> **Action item**:
Please repeat the lines below exactly. Begin with the line containing "def Cfg.trigImage (c" and go on through the line containing "none => (0, 0)".

Records from a dataset
*** Begin section ***
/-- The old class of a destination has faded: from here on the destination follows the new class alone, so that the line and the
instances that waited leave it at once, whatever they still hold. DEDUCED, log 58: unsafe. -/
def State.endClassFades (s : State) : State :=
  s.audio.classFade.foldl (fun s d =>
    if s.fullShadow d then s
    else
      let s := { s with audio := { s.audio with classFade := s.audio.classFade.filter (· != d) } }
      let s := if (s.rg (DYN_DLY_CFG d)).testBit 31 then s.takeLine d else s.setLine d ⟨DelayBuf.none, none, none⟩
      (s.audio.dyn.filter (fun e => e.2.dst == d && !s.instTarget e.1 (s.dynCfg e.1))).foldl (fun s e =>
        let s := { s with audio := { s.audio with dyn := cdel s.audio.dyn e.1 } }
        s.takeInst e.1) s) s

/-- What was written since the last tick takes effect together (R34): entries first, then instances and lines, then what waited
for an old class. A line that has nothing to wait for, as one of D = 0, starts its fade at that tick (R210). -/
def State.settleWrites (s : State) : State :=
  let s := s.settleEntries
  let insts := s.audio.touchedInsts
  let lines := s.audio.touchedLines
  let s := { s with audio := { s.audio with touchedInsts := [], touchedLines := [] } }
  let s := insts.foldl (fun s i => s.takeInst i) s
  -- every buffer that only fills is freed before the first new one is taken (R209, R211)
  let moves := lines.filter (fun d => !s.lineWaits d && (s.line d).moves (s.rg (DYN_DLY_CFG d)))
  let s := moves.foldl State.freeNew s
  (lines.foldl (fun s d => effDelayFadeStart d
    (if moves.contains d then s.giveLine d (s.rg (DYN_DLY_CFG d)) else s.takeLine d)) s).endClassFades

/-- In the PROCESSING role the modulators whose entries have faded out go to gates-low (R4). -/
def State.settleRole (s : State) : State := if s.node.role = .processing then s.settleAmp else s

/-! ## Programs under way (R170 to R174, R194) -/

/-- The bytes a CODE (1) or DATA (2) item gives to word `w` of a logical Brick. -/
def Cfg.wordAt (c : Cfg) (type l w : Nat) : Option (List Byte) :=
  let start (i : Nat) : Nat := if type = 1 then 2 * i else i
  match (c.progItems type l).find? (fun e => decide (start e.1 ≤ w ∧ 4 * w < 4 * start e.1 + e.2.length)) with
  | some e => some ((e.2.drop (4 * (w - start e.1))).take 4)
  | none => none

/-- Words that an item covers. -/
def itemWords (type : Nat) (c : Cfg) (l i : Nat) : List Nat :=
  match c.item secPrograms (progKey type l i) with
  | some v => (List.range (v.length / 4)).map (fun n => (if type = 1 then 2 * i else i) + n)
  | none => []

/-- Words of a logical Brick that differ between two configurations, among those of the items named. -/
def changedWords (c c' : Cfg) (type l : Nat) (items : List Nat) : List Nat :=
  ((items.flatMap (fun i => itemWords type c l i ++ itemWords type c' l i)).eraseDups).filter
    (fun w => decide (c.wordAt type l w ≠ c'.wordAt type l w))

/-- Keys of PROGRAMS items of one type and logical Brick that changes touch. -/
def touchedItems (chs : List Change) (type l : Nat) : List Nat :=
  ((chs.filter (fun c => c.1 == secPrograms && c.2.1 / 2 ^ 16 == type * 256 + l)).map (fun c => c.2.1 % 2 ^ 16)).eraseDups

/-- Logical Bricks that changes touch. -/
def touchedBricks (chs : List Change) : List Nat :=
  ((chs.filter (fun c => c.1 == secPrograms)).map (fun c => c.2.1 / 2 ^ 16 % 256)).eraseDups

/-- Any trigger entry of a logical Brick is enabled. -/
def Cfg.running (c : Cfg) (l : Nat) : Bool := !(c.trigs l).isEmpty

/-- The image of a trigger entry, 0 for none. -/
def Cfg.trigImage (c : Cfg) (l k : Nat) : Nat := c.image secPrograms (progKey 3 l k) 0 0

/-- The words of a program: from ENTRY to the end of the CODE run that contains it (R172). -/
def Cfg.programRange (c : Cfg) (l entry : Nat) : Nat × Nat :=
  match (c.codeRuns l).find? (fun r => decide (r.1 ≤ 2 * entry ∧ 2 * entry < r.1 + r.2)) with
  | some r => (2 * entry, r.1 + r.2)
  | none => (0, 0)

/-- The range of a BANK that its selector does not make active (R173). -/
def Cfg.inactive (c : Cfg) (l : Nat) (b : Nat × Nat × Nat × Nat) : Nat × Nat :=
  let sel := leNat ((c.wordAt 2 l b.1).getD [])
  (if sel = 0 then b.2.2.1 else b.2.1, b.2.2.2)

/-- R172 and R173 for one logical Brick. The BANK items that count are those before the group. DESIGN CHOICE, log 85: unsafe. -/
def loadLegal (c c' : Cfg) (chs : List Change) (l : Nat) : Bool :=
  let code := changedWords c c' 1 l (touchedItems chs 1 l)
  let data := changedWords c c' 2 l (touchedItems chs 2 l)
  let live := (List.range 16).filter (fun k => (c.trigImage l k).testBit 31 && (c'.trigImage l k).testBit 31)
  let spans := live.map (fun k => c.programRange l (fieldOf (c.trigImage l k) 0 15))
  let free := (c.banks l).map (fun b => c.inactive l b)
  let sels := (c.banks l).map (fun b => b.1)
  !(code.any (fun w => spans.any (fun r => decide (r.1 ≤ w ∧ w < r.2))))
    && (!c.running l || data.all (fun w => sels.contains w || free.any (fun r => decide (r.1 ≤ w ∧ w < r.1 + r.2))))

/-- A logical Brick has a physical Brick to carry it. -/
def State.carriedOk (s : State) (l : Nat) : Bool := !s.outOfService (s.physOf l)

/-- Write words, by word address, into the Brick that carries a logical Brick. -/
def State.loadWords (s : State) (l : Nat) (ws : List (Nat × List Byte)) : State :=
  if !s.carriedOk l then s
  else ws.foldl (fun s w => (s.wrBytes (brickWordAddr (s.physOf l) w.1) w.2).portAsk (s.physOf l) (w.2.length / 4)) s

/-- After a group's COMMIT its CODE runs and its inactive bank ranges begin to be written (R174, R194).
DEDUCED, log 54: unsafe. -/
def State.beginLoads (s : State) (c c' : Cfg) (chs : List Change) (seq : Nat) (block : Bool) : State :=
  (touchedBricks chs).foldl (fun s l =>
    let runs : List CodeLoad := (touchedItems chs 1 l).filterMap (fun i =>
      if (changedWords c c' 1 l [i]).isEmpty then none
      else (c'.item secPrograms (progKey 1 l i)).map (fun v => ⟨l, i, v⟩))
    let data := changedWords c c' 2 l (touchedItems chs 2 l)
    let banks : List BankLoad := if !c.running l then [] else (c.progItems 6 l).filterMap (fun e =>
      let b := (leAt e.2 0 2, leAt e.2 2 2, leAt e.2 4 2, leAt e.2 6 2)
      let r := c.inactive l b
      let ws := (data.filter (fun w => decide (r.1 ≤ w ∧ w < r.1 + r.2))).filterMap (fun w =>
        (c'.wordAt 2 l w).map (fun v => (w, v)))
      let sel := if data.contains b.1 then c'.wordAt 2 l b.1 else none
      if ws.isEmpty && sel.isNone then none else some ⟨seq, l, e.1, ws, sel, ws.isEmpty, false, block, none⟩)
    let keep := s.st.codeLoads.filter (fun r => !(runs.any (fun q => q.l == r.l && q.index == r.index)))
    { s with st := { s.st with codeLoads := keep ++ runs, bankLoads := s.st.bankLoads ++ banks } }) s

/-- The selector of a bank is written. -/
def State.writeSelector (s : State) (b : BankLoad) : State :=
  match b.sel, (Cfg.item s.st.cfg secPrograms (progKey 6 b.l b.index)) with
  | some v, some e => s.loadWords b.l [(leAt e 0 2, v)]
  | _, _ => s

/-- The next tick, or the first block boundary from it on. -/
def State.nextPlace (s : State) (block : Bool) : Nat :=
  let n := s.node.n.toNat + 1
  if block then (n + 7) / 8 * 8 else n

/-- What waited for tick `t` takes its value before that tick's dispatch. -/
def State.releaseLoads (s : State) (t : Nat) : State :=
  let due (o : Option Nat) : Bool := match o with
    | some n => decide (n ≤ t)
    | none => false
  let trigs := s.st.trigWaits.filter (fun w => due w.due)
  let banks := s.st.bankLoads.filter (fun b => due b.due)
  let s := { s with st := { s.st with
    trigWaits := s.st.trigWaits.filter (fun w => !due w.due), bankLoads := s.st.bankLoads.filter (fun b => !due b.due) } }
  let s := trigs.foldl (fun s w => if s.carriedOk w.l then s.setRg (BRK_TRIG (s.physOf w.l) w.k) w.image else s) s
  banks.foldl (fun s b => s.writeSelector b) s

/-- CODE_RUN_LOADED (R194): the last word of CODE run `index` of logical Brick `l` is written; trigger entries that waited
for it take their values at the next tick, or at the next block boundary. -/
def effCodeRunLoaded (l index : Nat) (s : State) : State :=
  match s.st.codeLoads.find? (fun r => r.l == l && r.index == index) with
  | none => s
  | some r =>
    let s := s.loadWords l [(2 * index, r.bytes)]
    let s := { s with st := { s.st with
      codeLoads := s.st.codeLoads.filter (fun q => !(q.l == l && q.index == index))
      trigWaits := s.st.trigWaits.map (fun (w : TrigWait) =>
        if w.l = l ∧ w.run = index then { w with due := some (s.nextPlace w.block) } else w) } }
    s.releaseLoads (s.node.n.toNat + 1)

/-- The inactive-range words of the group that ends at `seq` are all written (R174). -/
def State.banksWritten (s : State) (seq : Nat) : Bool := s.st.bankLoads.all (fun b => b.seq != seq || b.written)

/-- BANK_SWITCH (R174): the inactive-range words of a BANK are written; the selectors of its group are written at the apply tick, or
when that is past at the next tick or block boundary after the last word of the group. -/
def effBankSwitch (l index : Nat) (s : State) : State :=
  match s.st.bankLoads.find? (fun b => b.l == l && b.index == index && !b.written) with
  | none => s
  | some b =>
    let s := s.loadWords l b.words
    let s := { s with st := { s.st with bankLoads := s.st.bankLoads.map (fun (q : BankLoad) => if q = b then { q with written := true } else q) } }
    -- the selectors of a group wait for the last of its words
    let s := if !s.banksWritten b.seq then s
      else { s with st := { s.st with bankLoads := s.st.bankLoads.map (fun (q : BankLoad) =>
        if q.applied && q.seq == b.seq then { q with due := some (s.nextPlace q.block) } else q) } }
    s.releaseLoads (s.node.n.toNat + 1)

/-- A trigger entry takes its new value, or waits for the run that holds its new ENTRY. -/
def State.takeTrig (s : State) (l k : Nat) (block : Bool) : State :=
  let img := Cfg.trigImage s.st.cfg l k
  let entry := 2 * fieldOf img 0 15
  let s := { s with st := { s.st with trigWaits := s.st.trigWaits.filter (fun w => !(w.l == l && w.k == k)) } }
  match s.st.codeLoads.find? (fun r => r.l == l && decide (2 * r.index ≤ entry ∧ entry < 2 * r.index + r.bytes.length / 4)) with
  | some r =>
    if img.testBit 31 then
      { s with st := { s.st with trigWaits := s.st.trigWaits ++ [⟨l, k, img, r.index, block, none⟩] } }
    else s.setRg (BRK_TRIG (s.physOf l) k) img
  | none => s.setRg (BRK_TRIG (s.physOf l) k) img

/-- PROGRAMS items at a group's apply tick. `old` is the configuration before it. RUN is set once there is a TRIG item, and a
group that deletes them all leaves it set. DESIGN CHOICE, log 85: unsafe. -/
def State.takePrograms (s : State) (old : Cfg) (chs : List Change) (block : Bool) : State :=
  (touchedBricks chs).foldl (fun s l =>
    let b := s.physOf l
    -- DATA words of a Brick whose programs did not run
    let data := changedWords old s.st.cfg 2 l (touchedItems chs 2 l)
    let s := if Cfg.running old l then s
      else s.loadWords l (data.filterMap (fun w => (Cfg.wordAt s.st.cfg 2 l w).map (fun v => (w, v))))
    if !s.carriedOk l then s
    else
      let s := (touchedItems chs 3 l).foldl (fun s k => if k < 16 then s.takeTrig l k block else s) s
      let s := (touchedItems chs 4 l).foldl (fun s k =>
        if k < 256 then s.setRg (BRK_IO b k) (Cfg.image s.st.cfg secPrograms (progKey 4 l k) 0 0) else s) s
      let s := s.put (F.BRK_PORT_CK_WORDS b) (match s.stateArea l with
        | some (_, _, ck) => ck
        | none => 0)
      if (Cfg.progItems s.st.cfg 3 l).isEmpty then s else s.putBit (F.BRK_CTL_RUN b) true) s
*** End section ***
*** Begin section ***
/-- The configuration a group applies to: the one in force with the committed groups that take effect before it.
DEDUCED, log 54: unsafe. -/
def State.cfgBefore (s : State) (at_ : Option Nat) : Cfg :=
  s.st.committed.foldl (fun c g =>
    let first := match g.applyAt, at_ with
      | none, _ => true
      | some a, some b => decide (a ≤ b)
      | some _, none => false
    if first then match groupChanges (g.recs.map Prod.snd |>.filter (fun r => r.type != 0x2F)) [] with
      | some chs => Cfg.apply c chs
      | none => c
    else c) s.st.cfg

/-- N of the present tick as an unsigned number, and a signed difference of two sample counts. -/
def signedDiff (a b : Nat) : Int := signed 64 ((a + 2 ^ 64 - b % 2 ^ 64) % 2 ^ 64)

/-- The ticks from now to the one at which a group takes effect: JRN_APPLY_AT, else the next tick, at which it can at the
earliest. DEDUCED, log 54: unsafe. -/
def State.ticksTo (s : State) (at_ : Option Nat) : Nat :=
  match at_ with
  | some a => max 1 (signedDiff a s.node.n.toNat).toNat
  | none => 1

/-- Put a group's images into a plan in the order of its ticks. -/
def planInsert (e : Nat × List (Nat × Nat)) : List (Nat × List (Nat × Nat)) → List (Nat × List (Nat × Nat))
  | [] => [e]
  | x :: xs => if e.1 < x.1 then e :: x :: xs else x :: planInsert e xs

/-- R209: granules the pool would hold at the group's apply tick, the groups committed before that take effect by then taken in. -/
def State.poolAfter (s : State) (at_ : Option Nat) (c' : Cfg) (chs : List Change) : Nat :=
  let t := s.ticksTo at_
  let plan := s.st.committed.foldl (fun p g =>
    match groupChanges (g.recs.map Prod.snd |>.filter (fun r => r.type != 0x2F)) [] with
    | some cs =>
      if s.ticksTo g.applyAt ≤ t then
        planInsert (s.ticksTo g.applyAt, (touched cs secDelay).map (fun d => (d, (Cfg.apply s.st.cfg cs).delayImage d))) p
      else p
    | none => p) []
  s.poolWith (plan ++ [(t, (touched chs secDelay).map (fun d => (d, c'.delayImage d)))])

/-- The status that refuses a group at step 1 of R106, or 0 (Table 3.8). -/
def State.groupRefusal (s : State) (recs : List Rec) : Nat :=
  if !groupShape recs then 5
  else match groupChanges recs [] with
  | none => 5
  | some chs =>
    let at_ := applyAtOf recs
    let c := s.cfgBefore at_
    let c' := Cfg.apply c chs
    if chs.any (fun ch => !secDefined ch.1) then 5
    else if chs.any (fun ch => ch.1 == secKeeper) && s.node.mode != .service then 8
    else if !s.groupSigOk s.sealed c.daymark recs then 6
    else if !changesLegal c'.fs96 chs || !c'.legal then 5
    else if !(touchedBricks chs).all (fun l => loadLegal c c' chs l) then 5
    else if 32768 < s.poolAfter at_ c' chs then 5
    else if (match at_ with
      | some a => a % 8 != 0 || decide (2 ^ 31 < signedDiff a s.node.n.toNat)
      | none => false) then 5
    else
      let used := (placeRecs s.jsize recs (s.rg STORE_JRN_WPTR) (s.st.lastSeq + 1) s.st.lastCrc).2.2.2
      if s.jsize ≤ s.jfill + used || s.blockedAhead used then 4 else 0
*** End section ***
> **Response area**:
def Cfg.trigImage (c : Cfg) (l k : Nat) : Nat := c.image secPrograms (progKey 3 l k) 0 0

/-- The words of a program: from ENTRY to the end of the CODE run that contains it (R172). -/
def Cfg.programRange (c : Cfg) (l entry : Nat) : Nat × Nat :=
  match (c.codeRuns l).find? (fun r => decide (r.1 ≤ 2 * entry ∧ 2 * entry < r.1 + r.2)) with
  | some r => (2 * entry, r.1 + r.2)
  | none => (0, 0)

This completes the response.